W Portugalii od północy obowiązują przepisy o nowym, trwającym co najmniej miesiąc, lockdownie wprowadzonym w związku z nasileniem się epidemii Covid-19. Na uruchamianych nowych oddziałach dla chorych z koronawirusem brakuje personelu medycznego.

Od rana obywatele Portugalii mogą opuszczać swoje domy tylko w uzasadnionych przypadkach, takich jak wyjście do pracy, szkoły, lekarza oraz zrobienie zakupów. Brak maski w miejscu publicznym jest karane mandatem w wysokości co najmniej 240 euro.

Izolacja społeczna wprowadzana jest po prawie 10 miesiącach od ogłoszenia pierwszej przymusowej kwarantanny. Tym razem jednak rząd nie zamknął szkół, uczelni wyższych, a także nie zabronił organizowania nabożeństw w kościołach.

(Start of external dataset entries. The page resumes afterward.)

-- ==== Sys2Proof/Machine/Order.lean ====
section
/-! DEFINITION. The ordering machine: the lease clock, signatures and hits, the directory and the annexes, windows, early
reads, commit, rollback, side logs (R164 to R173, R197 to R209, R380, R381, R390, R392, R409). -/

namespace Sys2Proof.Machine

/-! ### Time -/

/-- The top of the lease clock (R169). -/
def leaseTop : Nat := 0xFFFF_FFFF

/-- `n` core cycles pass; the lease clock ticks every 16 of them and stands at its top until the wrap (R169, R172). -/
def State.tick (s : State) (n : Nat) : State :=
  let t := (s.now + n) / 16 - s.now / 16
  let c := min (s.leaseClock.toNat + t) leaseTop
  { s with
    now := s.now + n
    leaseClock := BitVec.ofNat 32 c
    wrapAt := if c = leaseTop ∧ s.wrapAt.isNone then some (s.now + n) else s.wrapAt }

/-! ### Places and signatures -/

/-- The line of a place, or its scratchpad block, as a number; lines sort by address (R164, R202). -/
def Loc.line : Loc → Nat
  | .hbm pa => pa / 128
  | .spad core off => 2 ^ 60 + core * 2 ^ 13 + off / 128

/-- The signature bit of a place (R202). -/
def Loc.sig : Loc → Nat
  | .hbm pa =>
    let l := BitVec.ofNat 41 (pa / 128)
    (l.extractLsb' 0 10 ^^^ l.extractLsb' 10 10 ^^^ l.extractLsb' 20 10 ^^^ l.extractLsb' 30 10
      ^^^ (l.extractLsb' 40 1).setWidth 10).toNat
  | .spad _ off =>
    let k := BitVec.ofNat 13 (off / 128)
    (k.extractLsb' 0 10 ^^^ (k.extractLsb' 10 3).setWidth 10 ^^^ 0x2AA#10).toNat

/-- The place `j` bytes on. -/
def Loc.add (l : Loc) (j : Nat) : Loc :=
  match l with
  | .hbm pa => .hbm (pa + j)
  | .spad c o => .spad c (o + j)

/-- Whether a place is homed on another die than a core's (R164). -/
def Loc.remote (l : Loc) (die : Nat) : Bool :=
  match l with
  | .hbm pa => homeDie pa != die
  | .spad _ _ => false

/-- The physical scratchpad's address of a byte. -/
def spadAddr (core off : Nat) : Nat := core * 2 ^ 20 + off

/-- The value of `n` bytes at a place. -/
def State.readLoc (s : State) (l : Loc) (n : Nat) : Nat :=
  match l with
  | .hbm pa => s.mem.nat pa n
  | .spad c o => s.spad.nat (spadAddr c o) n

/-- A register of a management page as an aligned 64-bit read finds it (R285, R348, R393, R415); every other offset reads 0. -/
def State.mgmtReg (s : State) (die off : Nat) : Nat :=
  let l := s.lodge
  let sub := off % 64
  if 0x2000 ≤ off ∧ off < 0x2800 then
    let x := s.fn ((off - 0x2000) / 64)
    if sub = 0 then x.clbase.toNat
    else if sub = 8 then x.clsize
    else if sub = 16 then x.clwr.toNat + 2 ^ 48 * x.cllost
    else if sub = 24 then x.clrd.toNat
    else 0
  else if 0x5010 ≤ off ∧ off < 0x5200 then
    let x := s.fn ((off - 0x5000) / 16)
    if off % 16 = 0 then x.s2base.toNat else x.s2bound.toNat
  else if 0x6000 ≤ off ∧ off < 0x6400 then
    let e := l.wake.getD ((off - 0x6000) / 64) ⟨0, 0, 0, 0, false⟩
    if sub = 0 then e.value.toNat % 2 ^ 64
    else if sub = 8 then e.value.toNat / 2 ^ 64
    else if sub = 16 then e.mask.toNat % 2 ^ 64
    else if sub = 24 then e.mask.toNat / 2 ^ 64
    else if sub = 32 then e.ports.toNat + 2 ^ 32 * e.die + (if e.enable then 2 ^ 63 else 0)
    else 0
  else if 0x8000 ≤ off ∧ off < 0xA000 then
    let e := (s.fn ((off - 0x8000) / 256)).msix.getD ((off - 0x8000) % 256 / 16) ⟨0, 0, true⟩
    if off % 16 = 0 then e.addr.toNat else e.data.toNat + (if e.masked then 2 ^ 32 else 0)
  else if off = 0x3000 then l.txBase.toNat
  else if off = 0x3008 then l.txCnt.toNat
  else if off = 0x4008 then l.attStat
  else if off = 0x5800 then (s.die die).lterm
  else if off = 0x5808 then (s.die die).stealDly
  else if off = 0x5810 then (s.die die).galWait
  else if off = 0x5818 then l.pkgNum.toNat
  else if off = 0x6400 then l.wfUnmatched + 2 ^ 32 * l.wfFull
  else if off = 0x7000 then l.fwAddr.toNat
  else if off = 0x7008 then l.fwLen.toNat
  else if off = 0x7018 then l.fwStat
  else 0

/-- Whether an access of a management page is of a width that its registers take: 64 bits, and 32 in the MSI-X tables (R282, R283). -/
def mgmtWidth (off n : Nat) : Bool := n == 8 || (n == 4 && decide (0x8000 ≤ off ∧ off < 0xA000))

/-- What a read of `n` bytes of a management page gives; one of another width gives 0 (R282). -/
def State.mgmtRead (s : State) (die off n : Nat) : Nat :=
  if mgmtWidth off n then s.mgmtReg die (off / 8 * 8) / 2 ^ (8 * (off % 8)) % 2 ^ (8 * n) else 0

/-- The row by which a write of a management page acts (R285, R348, R351, R353, R395, R412, R413, R415). -/
def mgmtRow (die off n : Nat) (v : DWord) : Instr :=
  if n = 4 then .registerWrite die .mgmt32 off v
  else if 0x2000 ≤ off ∧ off < 0x2800 ∧ off % 64 = 32 then
    if v.getLsbD 63 then .clrelEnd ((off - 0x2000) / 64) (v.toNat % 65536) else .clrelResume ((off - 0x2000) / 64) (v.toNat % 65536)
  else if 0x5010 ≤ off ∧ off < 0x5200 then .s2SegmentWrite ((off - 0x5000) / 16) (off % 16 != 0) v
  else if off = 0x1000 then .registerWrite die .mgmtPorter off v
  else if off = 0x1008 then .objdel die v
  else if off = 0x4000 then .attreq v
  else if off = 0x6400 then .wfdropClear
  else if off = 0x7010 then (if v.getLsbD 0 then .fwcmdPorter else .fwcmdLodge)
  else if off = 0x7020 then .modrst v
  else .registerWrite die .mgmt off v

/-- Byte `j` of a read of `n` bytes at a place (R282). -/
def State.byteOf (s : State) (l : Loc) (n j : Nat) : Byte :=
  match l with
  | .hbm pa =>
    match mgmtAt pa with
    | some (die, off) => BitVec.ofNat 8 (s.mgmtRead die off n / 2 ^ (8 * j))
    | none => BitVec.ofNat 8 (s.readLoc (l.add j) 1)
  | .spad _ _ => BitVec.ofNat 8 (s.readLoc (l.add j) 1)

/-- The poison of the granules that bytes lie in (R409). -/
def granules (a n : Nat) : List Nat := (List.range ((a + n + 31) / 32 - a / 32)).map (a / 32 + ·)

/-- Whether bytes at a place are poisoned (R409). -/
def State.poisoned (s : State) (l : Loc) (n : Nat) : Bool :=
  match l with
  | .hbm pa => (granules pa n).any s.poison.contains
  | .spad c o => (granules (spadAddr c o) n).any s.poisonSpad.contains

/-- A list of granules after a write: a granule written whole is clean (R409). -/
def cleanGranules (p : List Nat) (a n : Nat) : List Nat := p.filter fun g => !(decide (a ≤ 32 * g ∧ 32 * g + 32 ≤ a + n))

/-- `n` bytes written at a place (R409); a write of a management page moves its row, and one of another width is discarded (R282). -/
def State.writeLoc (s : State) (l : Loc) (n v : Nat) : State :=
  match l with
  | .hbm pa =>
    match mgmtAt pa with
    | some (die, off) => if mgmtWidth off n then s.later (mgmtRow die off n (BitVec.ofNat 64 v)) else s
    | none => { s with mem := s.mem.store pa n v, poison := cleanGranules s.poison pa n }
  | .spad c o =>
    { s with spad := s.spad.store (spadAddr c o) n v, poisonSpad := cleanGranules s.poisonSpad (spadAddr c o) n }

/-- Every open window that satisfies a test takes a hit (R200, R202). -/
def State.hitWhere (s : State) (p : Nat → Window → Bool) : State :=
  { s with warps := s.warps.mapV fun k wp =>
      match wp.window with
      | some x => if p k x then { wp with window := some { x with hit := true } } else wp
      | none => wp }

/-- A write to a place tests the signatures of every other warp: of every warp for memory, of the core's own for its
scratchpad (R202). -/
def State.hitLoc (s : State) (but : Option Nat) (l : Loc) : State :=
  s.hitWhere fun k x => decide (some k ≠ but) && x.sig.getLsbD l.sig &&
    (match l with
      | .hbm _ => true
      | .spad c _ => coreOf k == c)

/-- The lines that `n` bytes at a place touch, by their first bytes. -/
def linesOf (l : Loc) (n : Nat) : List Loc :=
  let off := match l with
    | .hbm pa => pa % 128
    | .spad _ o => o % 128
  (List.range ((off + n + 127) / 128)).map fun k => if k = 0 then l else l.add (128 * k - off)

/-- A write performed at its serialisation point (R198, R200). -/
def State.perform (s : State) (but : Option Nat) (l : Loc) (n v : Nat) : State :=
  (linesOf l n).foldl (fun s x => s.hitLoc but x) (s.writeLoc l n v)

/-! ### Sets, ways and replacement (R164, R182, R183, R217) -/

/-- Fields of a host-physical address joined by exclusive or: `w` bits from each of the given places. -/
def foldBits (pa w : Nat) (at_ : List Nat) : Nat := at_.foldl (fun k lo => k ^^^ pa / 2 ^ lo % 2 ^ w) 0

/-- The L2 set, the L2 slice, the annex set and the annex slice of a host-physical address (R183). -/
def l2Set (pa : Nat) : Nat := pa / 2 ^ 13 % 2 ^ 10
def l2Slice (pa : Nat) : Nat := foldBits pa 6 [7, 23, 29] ^^^ pa / 2 ^ 35 % 2 ^ 5
def anxSet (pa : Nat) : Nat := pa / 2 ^ 13 % 2 ^ 10
def anxSlice (pa : Nat) : Nat := foldBits pa 4 [7, 23, 27, 31, 35] ^^^ pa / 2 ^ 39 % 2

/-- The colour of a 4 KiB page (R183). -/
def pageColour (pa : Nat) : Nat := l2Set pa

/-- Which lines of a set are replaced first: those at its replacement end, then unhinted ones, then those of `.ro`, then those that
`.keep` protects (R217). -/
def hintRank : Hint → Nat
  | .nt => 0
  | .none => 1
  | .ro => 2
  | .keep => 3

/-- Whether a line of a set is replaced before another: by its hint, then the one used longer ago (R217; assumption 86). -/
def Way.before (a b : Way) : Bool :=
  decide (hintRank a.hint < hintRank b.hint ∨ (hintRank a.hint = hintRank b.hint ∧ a.used < b.used))
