-- ==== Sys2Proof/Machine/MemInstr.lean ====
section
/-! DEFINITION. Loads, stores, rows and prefetch; early reads, commit, rollback and the side log as events (R214 to R219,
R200 to R209, R392). -/

namespace Sys2Proof.Machine

/-! ### Loads -/

/-- Bytes of one lane's access (R216). -/
def accessSize (b128 : Bool) (ty : Ty) : Nat := if b128 then 16 else Ty.bits ty / 8

/-- Registers of one lane's access. -/
def accessWords (b128 : Bool) (ty : Ty) : Nat := if b128 then 4 else if Ty.is2 ty then 2 else 1

/-- MODEL: the place of bytes that the warp's own writes hold and whose page is not mapped: none of memory, which lies below it. -/
def ownLoc (va : DWord) : Loc := .hbm (2 ^ 62 + va.toNat)
def Loc.own : Loc → Bool
  | .hbm pa => decide (2 ^ 62 ≤ pa)
  | .spad .. => false

/-- Whether writes of the warp that wait for their page give every byte of a read (R200, R392). -/
def State.ownBytes (s : State) (w n : Nat) (va : DWord) : Bool :=
  let wp := s.warp w
  let evs := (wp.window.map Window.evs).getD []
  let ws := (logWrites wp.sideLog ++ winWrites evs evs.length).filter fun x => x.1.isNone
  (List.range n).all fun j => ws.any fun x => (coverByte (ownLoc va) va j none x.2.1 x.2.2.1 x.2.2.2).isSome

/-- The place of a lane's read (R388): bytes that the warp's own store buffer and side log hold need no page (R392). -/
def State.readPlace (s : State) (w l : Nat) (size : Nat) (va : DWord) : Except XErr Place :=
  match s.lanePlace w l .load size va with
  | .ok p => .ok p
  | .error e => if (e.code == 0x70 || e.toLog) && s.ownBytes w size va then .ok ⟨ownLoc va, none⟩ else .error e

/-- What a lane's read raises: the failures of its place, or a poisoned granule (R362, R388, R410). -/
def State.readErr (s : State) (w l : Nat) (size : Nat) (va : DWord) : Option XErr :=
  match s.readPlace w l size va with
  | .error e => some e
  | .ok p => if s.poisoned p.loc size then some ⟨0xB3, Config.openDetail 0xB3, va &&& ~~~31, none⟩ else none

/-- The place of an access that has been judged. -/
def State.okPlace (s : State) (w l : Nat) (acc : Access) (size : Nat) (va : DWord) : Place :=
  match s.lanePlace w l acc size va with
  | .ok p => p
  | .error _ => ⟨.hbm 0, none⟩

/-- The place of a read that has been judged. -/
def State.loadPlace (s : State) (w l : Nat) (size : Nat) (va : DWord) : Place :=
  match s.readPlace w l size va with
  | .ok p => p
  | .error _ => ⟨.hbm 0, none⟩

/-- The causes of a reading slot, segment by segment; for poison the trap record holds granule addresses (R410). -/
def State.readRaises (s : State) (w : Nat) (m : Mask) (size : Nat) (ea : Nat → DWord) : List (Nat × Raise) :=
  let wp := s.warp w
  wp.raises m fun g =>
    (wp.raiseOf m g (fun l => s.readErr w l size (ea l)) ea).map fun (r : Raise) =>
      if r.code = 0xB3 then { r with addrs := r.addrs.map fun a => a &&& ~~~31 } else r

W przeciwieństwie do obowiązującego w marcu i kwietniu 2020 roku lockdownu rząd Antonia Costy dopuścił też możliwość działania placówek handlu i usług, które nie oferują dóbr podstawowych. Nie zostały zamknięte również przychodnie zdrowia oraz gabinety stomatologiczne.

W piątek radio Observador wskazało, że z powodu dużych niedoborów personelu medycznego rząd ma problemy z otwieraniem nowych oddziałów covidowych, w tym dużego polowego szpitala na stadionie uniwersyteckim w Lizbonie.

W Portugalii, gdzie od blisko tygodnia utrzymuje się rekordowa liczba pacjentów, w środę ministerstwo zdrowia wezwało dyrekcje szpitali do ograniczania operacji oraz kierowania personelu medycznego do pracy z zakażonymi koronawirusem.

Z piątkowych ustaleń tygodnika “Expresso” wynika, że wprawdzie rząd Costy zamierza utrzymać lockdown przez miesiąc, ale socjalistyczny gabinet ma już plan sukcesywnego wydłużania przymusowej izolacji społecznej aż do wiosny.